-- ==== Sys2Proof/Machine/HostWrites.lean ====
section
/-! DEFINITION. The host's register writes (spec/45_host_interface.md R254 to R256). -/
namespace Sys2Proof.Machine

/-- The write-1-to-clear bits of STATUS (R255): 12 is OVR, 13 is ILL. -/
def statusWrite (v : Word) (b : Block) : Block :=
  { b with ovr := b.ovr && !v.getLsbD 12, ill := b.ill && !v.getLsbD 13 }

/-- A write that has no effect on any state (R256). -/
def ignoredWrite (_v : Word) (s : State) : Host.Outcome State Fault Refusal := .next s

/-- `WR CMD, v` (R254). -/
def execWrCmd (v : Word) (s : State) : Host.Outcome State Fault Refusal := .next (onBlock (cmdWrite v) s)

/-- `WR STATUS, v` (R255). -/
def execWrStatus (v : Word) (s : State) : Host.Outcome State Fault Refusal := .next (onBlock (statusWrite v) s)

/-- `WR ERR, v` (R256). -/
def execWrErr (v : Word) (s : State) : Host.Outcome State Fault Refusal := ignoredWrite v s

/-- `WR DATA, v` (R256). -/
def execWrData (v : Word) (s : State) : Host.Outcome State Fault Refusal := ignoredWrite v s

/-- `WR CSUM, v` (R256). -/
def execWrCsum (v : Word) (s : State) : Host.Outcome State Fault Refusal := ignoredWrite v s

/-- `WR RAW_LO, v` (R256). -/
def execWrRawLo (v : Word) (s : State) : Host.Outcome State Fault Refusal := ignoredWrite v s

/-- `WR RAW_HI, v` (R256). -/
def execWrRawHi (v : Word) (s : State) : Host.Outcome State Fault Refusal := ignoredWrite v s

/-- `WR PROF_ACK, v` (R256). -/
def execWrProfAck (v : Word) (s : State) : Host.Outcome State Fault Refusal := ignoredWrite v s

/-- `WR PROF_LEAD, v` (R256). -/
def execWrProfLead (v : Word) (s : State) : Host.Outcome State Fault Refusal := ignoredWrite v s

/-- `WR PROF_BIT, v` (R256). -/
def execWrProfBit (v : Word) (s : State) : Host.Outcome State Fault Refusal := ignoredWrite v s

/-- `WR TSTAMP, v` (R256). -/
def execWrTstamp (v : Word) (s : State) : Host.Outcome State Fault Refusal := ignoredWrite v s

/-- `WR NOW, v` (R256). -/
def execWrNow (v : Word) (s : State) : Host.Outcome State Fault Refusal := ignoredWrite v s

/-- `WR VALUE, v` (R256). -/
def execWrValue (v : Word) (s : State) : Host.Outcome State Fault Refusal := ignoredWrite v s

/-- `WR 0xD, v` (R256). -/
def execWrRsvdD (v : Word) (s : State) : Host.Outcome State Fault Refusal := ignoredWrite v s

/-- `WR 0xE, v` (R256). -/
def execWrRsvdE (v : Word) (s : State) : Host.Outcome State Fault Refusal := ignoredWrite v s

/-- `WR 0xF, v` (R256). -/
def execWrRsvdF (v : Word) (s : State) : Host.Outcome State Fault Refusal := ignoredWrite v s

end Sys2Proof.Machine
end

Instructions to follow: What lines in the data above contain the word "next"? Copy them all.

Output:
def ignoredWrite (_v : Word) (s : State) : Host.Outcome State Fault Refusal := .next s
def execWrCmd (v : Word) (s : State) : Host.Outcome State Fault Refusal := .next (onBlock (cmdWrite v) s)
def execWrStatus (v : Word) (s : State) : Host.Outcome State Fault Refusal := .next (onBlock (statusWrite v) s)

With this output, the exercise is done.